BRIEF:
All of the data is to be printed again exactly as it appears.

MATERIAL FOR THE TASK:
/-- Settles O53: the counts of `run_query`, and no event at all where the command is rejected. -/
theorem queryReadCounts : Obligations.QueryReadCounts := by
  intro p r v q rest s t presents run
  by_cases accepted : Accepted r v s
  · obtain ⟨u, run', -, reads, writes, allocs⟩ := run_query presents accepted
    obtain rfl : queryAnswer (translateIn s r (vpnOf v)) u = t := Host.Outcome.next.inj (run'.symm.trans run)
    refine ⟨fun _ => ⟨leadingValid_le _ _ _ intermediate r, reads, fun inner => ?_⟩, absurd accepted, writes, allocs⟩
    rw [translateIn, translate_eq_none inner]
    rfl
  · have silent : t.trace = s.trace := run_rejected_trace presents accepted run
    exact ⟨fun h => absurd h accepted, fun _ => congrArg (List.countP _) silent,
      congrArg (List.countP _) silent, congrArg (List.countP _) silent⟩

end Sys2Proof.Machine
end

section
/-! Proofs about the steps of `MAP` and `UNMAP` (R160 to R170): each FSM step as an equation, and what a step of them leaves
alone. -/
namespace Sys2Proof.Machine

/-! The FSM steps -/

theorem fits_of_walk {s : State} (walking : s.st = .walkRd ∨ s.st = .walkAlloc ∨ s.st = .walkLink)
    (level : s.lvl.toNat ≤ 3) : codeFault s = none ∧ levelFits s = true := by
  refine ⟨codeFault_none ?_ (by omega), levelFits_iff.mpr ⟨?_, fun _ => level, ?_⟩⟩ <;>
    rcases walking with st | st | st <;> simp [st]

theorem fits_of_leafWr {s : State} (st : s.st = .leafWr) (level : s.lvl = 4) :
    codeFault s = none ∧ levelFits s = true :=
  ⟨codeFault_none (by simp [st]) (by simp [level]), levelFits_iff.mpr (by simp [st, level])⟩

theorem slotFrame_of_valid {s : State} (valid : ¬ (slotEntry s).getLsbD 0 = false) :
    slotFrame s = some ((slotEntry s).extractLsb' 12 52) :=
  slotFrame_eq_some.mpr ⟨eq_true_of_ne_false valid, rfl⟩

/-- Settles O38: an absent entry is the move `mapAbsent`, a valid one the move `mapChild`. -/
theorem mapReadsAnIntermediateEntry : Obligations.MapReadsAnIntermediateEntry := by
  intro r v q s st op map level answers w t
  obtain ⟨codes, fits⟩ := fits_of_walk (.inl st) level
  by_cases absent : w.getLsbD 0 = false
  · rw [if_pos absent]
    exact (Move.mapAbsent st op map answers (slotFrame_eq_none.mpr absent)).exec_eq codes fits
  · rw [if_neg absent, (Move.mapChild st op map answers (slotFrame_of_valid absent)).exec_eq codes fits,
      descend_readLogged st]
    rfl

/-- Settles O43: an absent entry is the move `unmapMiss`, a valid one the move `unmapChild`. -/
theorem unmapReadsAnIntermediateEntry : Obligations.UnmapReadsAnIntermediateEntry := by
  intro r v q s st op map level answers w t
  obtain ⟨codes, fits⟩ := fits_of_walk (.inl st) level
  by_cases absent : w.getLsbD 0 = false
  · rw [if_pos absent]
    exact (Move.unmapMiss st op map answers (slotFrame_eq_none.mpr absent)).exec_eq codes fits
  · rw [if_neg absent, (Move.unmapChild st op map answers (slotFrame_of_valid absent)).exec_eq codes fits,
      descend_readLogged st]
    rfl

/-- Taking an answer changes only the allocator's data and adds the request (R60). -/
theorem answerTaken_state (s : State) :
    answerTaken s = { s with
      allocSupply := (answerTaken s).allocSupply
      draws := (answerTaken s).draws
      trace := .alloc (some (answerAt s 0)) :: s.trace } := by
  rw [← nextAnswer_eq_answerAt]
  unfold answerTaken
  rw [nextAnswer_state]
  rfl

/-- Settles O39: the two answers are the moves `mapGranted` and `mapExhausted`. -/
theorem mapAsksTheAllocator : Obligations.MapAsksTheAllocator := by
  intro r v q s st level answers
  obtain ⟨codes, fits⟩ := fits_of_walk (.inr (.inl st)) level
  refine ⟨(answerTaken s).allocSupply, (answerTaken s).draws, ?_⟩
  rw [← answerTaken_state]
  refine ⟨?_, answerAt_answerTaken s⟩
  have next := nextAnswer_eq_answerAt s
  cases answer : answerAt s 0 with
  | ok f => exact (Move.mapGranted st answers (next.trans answer)).exec_eq codes fits
  | exhausted => exact (Move.mapExhausted st answers (next.trans answer)).exec_eq codes fits

theorem writeData_walkLink {s : State} (st : s.st = .walkLink) : writeData s = pteEnc true s.newFrame := by
  simp only [writeData, st]

/-- The write data of `LEAF_WR` (R121). -/
theorem writeData_leafWr {s : State} (st : s.st = .leafWr) :
    writeData s = if s.mapReg then pteEnc true s.ppnReg else 0 := by
  simp only [writeData, st]
  rfl

theorem slotAddr_leaf {s : State} (leaf : s.lvl = 4) : slotAddr s = slotPA s.curFrame (idx s.vpnReg 4) := by
  rw [slotAddr, leaf]

/-- Settles O40: the move `mapLink`, which descends into the frame linked. -/
theorem mapLinksTheNewFrame : Obligations.MapLinksTheNewFrame := by
  intro r v q s st level answers
  obtain ⟨codes, fits⟩ := fits_of_walk (.inr (.inr st)) level
  rw [(Move.mapLink st answers).exec_eq codes fits, slotWritten, writeData_walkLink st]
  split_ifs with last
  · exact congrArg _ (descend_leaf last)
  · exact congrArg _ (descend_inner last)

/-- Settles O41: the move `mapLeaf`. -/
theorem mapWritesTheLeafAndResponds : Obligations.MapWritesTheLeafAndResponds := by
  intro r v q s st map level answers
  obtain ⟨codes, fits⟩ := fits_of_leafWr st level
  rw [(Move.mapLeaf st map answers).exec_eq codes fits, slotWritten, writeData_leafWr st, map, slotAddr_leaf level]
  rfl

/-- Settles O44: the move `unmapLeaf`. -/
theorem unmapClearsTheLeafAndResponds : Obligations.UnmapClearsTheLeafAndResponds := by
  intro r v q s st map level answers
  obtain ⟨codes, fits⟩ := fits_of_leafWr st level
  rw [(Move.unmapLeaf st map answers).exec_eq codes fits, slotWritten, writeData_leafWr st, map, slotAddr_leaf level]
  rfl

/-! What a move leaves alone, for every command -/

theorem accept_mem (c : Command) (s : State) : (accept c s).mem = s.mem := (onlyReads_accept c s).mem

theorem deliver_mem (s : State) : (deliver s).mem = s.mem := (onlyReads_deliver s).mem

section
variable {i : Instr} {s t : State}

theorem Move.mem_of_not_writing (move : Move i s t) (link : s.st ≠ .walkLink) (leaf : s.st ≠ .leafWr) :
    t.mem = s.mem := by
  cases move with
  | accept => exact accept_mem ..
  | deliver => exact deliver_mem s
  | mapLink st => exact absurd st link
  | mapLeaf st | unmapLeaf st => exact absurd st leaf
  | mapGranted | mapExhausted => exact (answerTaken_frame s).2.2.1
  | _ => rfl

PROBLEM SOLUTION:
/-- Settles O53: the counts of `run_query`, and no event at all where the command is rejected. -/
theorem queryReadCounts : Obligations.QueryReadCounts := by
  intro p r v q rest s t presents run
  by_cases accepted : Accepted r v s
  · obtain ⟨u, run', -, reads, writes, allocs⟩ := run_query presents accepted
    obtain rfl : queryAnswer (translateIn s r (vpnOf v)) u = t := Host.Outcome.next.inj (run'.symm.trans run)
    refine ⟨fun _ => ⟨leadingValid_le _ _ _ intermediate r, reads, fun inner => ?_⟩, absurd accepted, writes, allocs⟩
    rw [translateIn, translate_eq_none inner]
    rfl
  · have silent : t.trace = s.trace := run_rejected_trace presents accepted run
    exact ⟨fun h => absurd h accepted, fun _ => congrArg (List.countP _) silent,
      congrArg (List.countP _) silent, congrArg (List.countP _) silent⟩

end Sys2Proof.Machine
end

section
/-! Proofs about the steps of `MAP` and `UNMAP` (R160 to R170): each FSM step as an equation, and what a step of them leaves
alone. -/
namespace Sys2Proof.Machine

/-! The FSM steps -/

theorem fits_of_walk {s : State} (walking : s.st = .walkRd ∨ s.st = .walkAlloc ∨ s.st = .walkLink)
    (level : s.lvl.toNat ≤ 3) : codeFault s = none ∧ levelFits s = true := by
  refine ⟨codeFault_none ?_ (by omega), levelFits_iff.mpr ⟨?_, fun _ => level, ?_⟩⟩ <;>
    rcases walking with st | st | st <;> simp [st]

theorem fits_of_leafWr {s : State} (st : s.st = .leafWr) (level : s.lvl = 4) :
    codeFault s = none ∧ levelFits s = true :=
  ⟨codeFault_none (by simp [st]) (by simp [level]), levelFits_iff.mpr (by simp [st, level])⟩

theorem slotFrame_of_valid {s : State} (valid : ¬ (slotEntry s).getLsbD 0 = false) :
    slotFrame s = some ((slotEntry s).extractLsb' 12 52) :=
  slotFrame_eq_some.mpr ⟨eq_true_of_ne_false valid, rfl⟩

/-- Settles O38: an absent entry is the move `mapAbsent`, a valid one the move `mapChild`. -/
theorem mapReadsAnIntermediateEntry : Obligations.MapReadsAnIntermediateEntry := by
  intro r v q s st op map level answers w t
  obtain ⟨codes, fits⟩ := fits_of_walk (.inl st) level
  by_cases absent : w.getLsbD 0 = false
  · rw [if_pos absent]
    exact (Move.mapAbsent st op map answers (slotFrame_eq_none.mpr absent)).exec_eq codes fits
  · rw [if_neg absent, (Move.mapChild st op map answers (slotFrame_of_valid absent)).exec_eq codes fits,
      descend_readLogged st]
    rfl

/-- Settles O43: an absent entry is the move `unmapMiss`, a valid one the move `unmapChild`. -/
theorem unmapReadsAnIntermediateEntry : Obligations.UnmapReadsAnIntermediateEntry := by
  intro r v q s st op map level answers w t
  obtain ⟨codes, fits⟩ := fits_of_walk (.inl st) level
  by_cases absent : w.getLsbD 0 = false
  · rw [if_pos absent]
    exact (Move.unmapMiss st op map answers (slotFrame_eq_none.mpr absent)).exec_eq codes fits
  · rw [if_neg absent, (Move.unmapChild st op map answers (slotFrame_of_valid absent)).exec_eq codes fits,
      descend_readLogged st]
    rfl

/-- Taking an answer changes only the allocator's data and adds the request (R60). -/
theorem answerTaken_state (s : State) :
    answerTaken s = { s with
      allocSupply := (answerTaken s).allocSupply
      draws := (answerTaken s).draws
      trace := .alloc (some (answerAt s 0)) :: s.trace } := by
  rw [← nextAnswer_eq_answerAt]
  unfold answerTaken
  rw [nextAnswer_state]
  rfl

/-- Settles O39: the two answers are the moves `mapGranted` and `mapExhausted`. -/
theorem mapAsksTheAllocator : Obligations.MapAsksTheAllocator := by
  intro r v q s st level answers
  obtain ⟨codes, fits⟩ := fits_of_walk (.inr (.inl st)) level
  refine ⟨(answerTaken s).allocSupply, (answerTaken s).draws, ?_⟩
  rw [← answerTaken_state]
  refine ⟨?_, answerAt_answerTaken s⟩
  have next := nextAnswer_eq_answerAt s
  cases answer : answerAt s 0 with
  | ok f => exact (Move.mapGranted st answers (next.trans answer)).exec_eq codes fits
  | exhausted => exact (Move.mapExhausted st answers (next.trans answer)).exec_eq codes fits

theorem writeData_walkLink {s : State} (st : s.st = .walkLink) : writeData s = pteEnc true s.newFrame := by
  simp only [writeData, st]

/-- The write data of `LEAF_WR` (R121). -/
theorem writeData_leafWr {s : State} (st : s.st = .leafWr) :
    writeData s = if s.mapReg then pteEnc true s.ppnReg else 0 := by
  simp only [writeData, st]
  rfl

theorem slotAddr_leaf {s : State} (leaf : s.lvl = 4) : slotAddr s = slotPA s.curFrame (idx s.vpnReg 4) := by
  rw [slotAddr, leaf]

/-- Settles O40: the move `mapLink`, which descends into the frame linked. -/
theorem mapLinksTheNewFrame : Obligations.MapLinksTheNewFrame := by
  intro r v q s st level answers
  obtain ⟨codes, fits⟩ := fits_of_walk (.inr (.inr st)) level
  rw [(Move.mapLink st answers).exec_eq codes fits, slotWritten, writeData_walkLink st]
  split_ifs with last
  · exact congrArg _ (descend_leaf last)
  · exact congrArg _ (descend_inner last)

/-- Settles O41: the move `mapLeaf`. -/
theorem mapWritesTheLeafAndResponds : Obligations.MapWritesTheLeafAndResponds := by
  intro r v q s st map level answers
  obtain ⟨codes, fits⟩ := fits_of_leafWr st level
  rw [(Move.mapLeaf st map answers).exec_eq codes fits, slotWritten, writeData_leafWr st, map, slotAddr_leaf level]
  rfl

/-- Settles O44: the move `unmapLeaf`. -/
theorem unmapClearsTheLeafAndResponds : Obligations.UnmapClearsTheLeafAndResponds := by
  intro r v q s st map level answers
  obtain ⟨codes, fits⟩ := fits_of_leafWr st level
  rw [(Move.unmapLeaf st map answers).exec_eq codes fits, slotWritten, writeData_leafWr st, map, slotAddr_leaf level]
  rfl

/-! What a move leaves alone, for every command -/

theorem accept_mem (c : Command) (s : State) : (accept c s).mem = s.mem := (onlyReads_accept c s).mem

theorem deliver_mem (s : State) : (deliver s).mem = s.mem := (onlyReads_deliver s).mem

section
variable {i : Instr} {s t : State}

theorem Move.mem_of_not_writing (move : Move i s t) (link : s.st ≠ .walkLink) (leaf : s.st ≠ .leafWr) :
    t.mem = s.mem := by
  cases move with
  | accept => exact accept_mem ..
  | deliver => exact deliver_mem s
  | mapLink st => exact absurd st link
  | mapLeaf st | unmapLeaf st => exact absurd st leaf
  | mapGranted | mapExhausted => exact (answerTaken_frame s).2.2.1
  | _ => rfl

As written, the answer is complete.